Jackson Lears. Rebirth of a Nation: The Making of Modern America, 1877-1920.
New York: Harper Collins, 2009.
In Lears' telling, America during the era between the end of the Civil War and World War I was marked by multiple public manifestations of millions of individual, private yearnings. Americans were, in aggregate if not always collectively, hungry for "regeneration", a concept which suffuses this book and takes a variety of forms.
The first chapter, "The Long Shadow of Appomattox", deals with the legacy of the Civil War--specifically, the legacy of years of brutal combat and hundreds of thousands of fatalities. The war traumatized many, and as it dragged on it raised more and more questions about the causes for which all those lives were sacrificed and so much suffering was inflicted. It became more difficult to question the cause, and more imperative to believe that it was all worth it.
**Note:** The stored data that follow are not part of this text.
-- ==== Sys2Proof/Laws/PerInstr.lean ====
section
/-! SUPPORT. Statements made of every instruction, one lemma for each constructor. -/

namespace Sys2Proof.Laws

/-- The two low bits of the word of an instruction tell its length (R90). -/
def EncodedLength.Statement (i : Instr) : Prop := (encode i).extractLsb' 0 2 = 0b11#2 ↔ i.size = 4

/-- A word whose opcode field ends in `0b11`. -/
theorem EncodedLength.of_opcode {i : Instr} {op : BitVec 7} (h : opcodeOf (encode i) = op)
    (hop : op.extractLsb' 0 2 = 0b11#2) (hs : i.size = 4) : EncodedLength.Statement i := by
  unfold EncodedLength.Statement
  rw [lowBits_opcodeOf, h, hs]
  exact ⟨fun _ => rfl, fun _ => hop⟩

/-- A halfword of another quadrant. -/
theorem EncodedLength.of_quadrant {i : Instr} {c : BitVec 16} {q : BitVec 2} (h : quadrantOf c = q)
    (he : encode i = 0#16 ++ c) (hq : q ≠ 0b11#2) (hs : i.size = 2) : EncodedLength.Statement i := by
  unfold EncodedLength.Statement
  rw [he, lowBits_compressed, h, hs]
  exact ⟨fun h' => absurd h' hq, fun h' => absurd h' (by decide)⟩
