variable {s : State} {i j : Instr} {n : Nat} {view : Word → Word} {rd rs1 rs2 r1 : Reg} {imm off : BitVec 12}

/-- After a store inside RAM the load of the same width at the same address finds the bytes of the stored value. -/
theorem load_after_store (hi : exec i s = store 4 n (s.ea rs1 imm) (s.getX rs2) s)
    (hj : ∀ t, exec j t = load 4 n view rd (t.ea r1 off) t) (hn : 0 < n) (hwf : Bus.wf s.bus = true) (hrd : rd ≠ 0)
    {x : Word} (hx : view (leValue (leBytes n (s.getX rs2))) = x) (hram : s.inRam (s.getX rs1 + imm.signExtend 64) n) :
    ∃ t, exec i s = .next t ∧ t.halted = s.halted ∧
      (t.getX r1 + off.signExtend 64 = s.getX rs1 + imm.signExtend 64 →
        ∃ u, exec j t = .next u ∧ u.halted = s.halted ∧ u.getX rd = x) := by
  obtain ⟨t, ht, -, hreached, -, hholds⟩ := (stores_of_exec_ea hi).2 hram
  refine ⟨t, ht, hreached.halted, fun ha => ?_⟩
  have hb := hholds hwf
  rw [← ha] at hb
  obtain ⟨u, hu, hwrote, hreached', -⟩ := (loads_of_exec_ea hn (hj t)).2 _ (leBytes_length n _) hb
  exact ⟨u, hu, hreached'.halted.trans hreached.halted, by rw [hwrote.result, if_neg hrd, hx]⟩

end RoundTrip

/-- Settles O51: `load_after_store` at each width; the views narrow to the bits that the bytes give back. -/
theorem storeLoadRoundTrip : Obligations.StoreLoadRoundTrip := by
  unfold Obligations.StoreLoadRoundTrip
  intro s rs1 rs2 rd r1 imm off hinv hrd
  have h1 := setWidth_leValue_leBytes 1 (s.getX rs2)
  have h2 := setWidth_leValue_leBytes 2 (s.getX rs2)
  have h4 := setWidth_leValue_leBytes 4 (s.getX rs2)
  refine
    ⟨load_after_store (exec_sb rs1 rs2 imm s) (exec_lbu rd r1 off) (by decide) hinv.busWf hrd ?_,
      load_after_store (exec_sb rs1 rs2 imm s) (exec_lb rd r1 off) (by decide) hinv.busWf hrd ?_,
      load_after_store (exec_sh rs1 rs2 imm s) (exec_lhu rd r1 off) (by decide) hinv.busWf hrd ?_,
      load_after_store (exec_sh rs1 rs2 imm s) (exec_lh rd r1 off) (by decide) hinv.busWf hrd ?_,
      load_after_store (exec_sw rs1 rs2 imm s) (exec_lwu rd r1 off) (by decide) hinv.busWf hrd ?_,
      load_after_store (exec_sw rs1 rs2 imm s) (exec_lw rd r1 off) (by decide) hinv.busWf hrd ?_,
      load_after_store (exec_sd rs1 rs2 imm s) (exec_ld rd r1 off) (by decide) hinv.busWf hrd
        (leValue_leBytes_doubleword _)⟩
  · exact congrArg (BitVec.setWidth 64) h1
  · exact congrArg (BitVec.signExtend 64) h1
  · exact congrArg (BitVec.setWidth 64) h2
  · exact congrArg (BitVec.signExtend 64) h2
  · exact congrArg (BitVec.setWidth 64) h4
  · exact congrArg (BitVec.signExtend 64) h4
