-- ==== Sys2Proof/Word.lean ====
section
/-! DEFINITION. The word types: a 64-bit register word and a byte (00_scope.md R12). -/

-- One declaration at a time: the package is compiled as one text, and a thread for each would not fit.
set_option Elab.async false

namespace Sys2Proof

/-- A register word (R12). -/
abbrev Word := BitVec 64

/-- A byte of a frame, of an image or of host memory. -/
abbrev Byte := BitVec 8

end Sys2Proof
end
Ultimately, the nation would develop a narrative which justified the "shared sacrifice" of both North and South; a narrative in which the "Anglo-Saxon race" had been tested and committed to blood sacrifice, and a narrative from which African-Americans were excluded. This emphasis on transcendent struggle and redemptive bloodshed would weigh heavily on the next generation which grew up without a similar grand crusade. Thus, men like Theodore Roosevelt--and millions more--looked for some cause, some worth sacrifice to give meaning to an existence many feared was becoming sterile and complacent.
Lears extends this restless quest across many of the familiar conflicts of the period--the agrarian revolt, labor unrest, Progressive reform, racial conflict, and the Spanish-American War--and finds a similar quest for regeneration in all of it. What he doesn't find, more often than not, is uplift--Lears is no cheap cynic, but he is anything but sentimental about this period in American history. He certainly has nothing good to say about Teddy Roosevelt, who epitomizes much of the American character of the time, in ways that Lears is frankly contemptuous of.
The First World War would kill the regenerative impulse just as the exhausting drive to sell the League of Nations to the American people would destroy Woodrow Wilson. But it would come back, he contends, in the wake of the terrorist attacks of September 11, 2001. Learn from history, he implies, or we will be doomed to create needless havoc in search of more dragons to slay.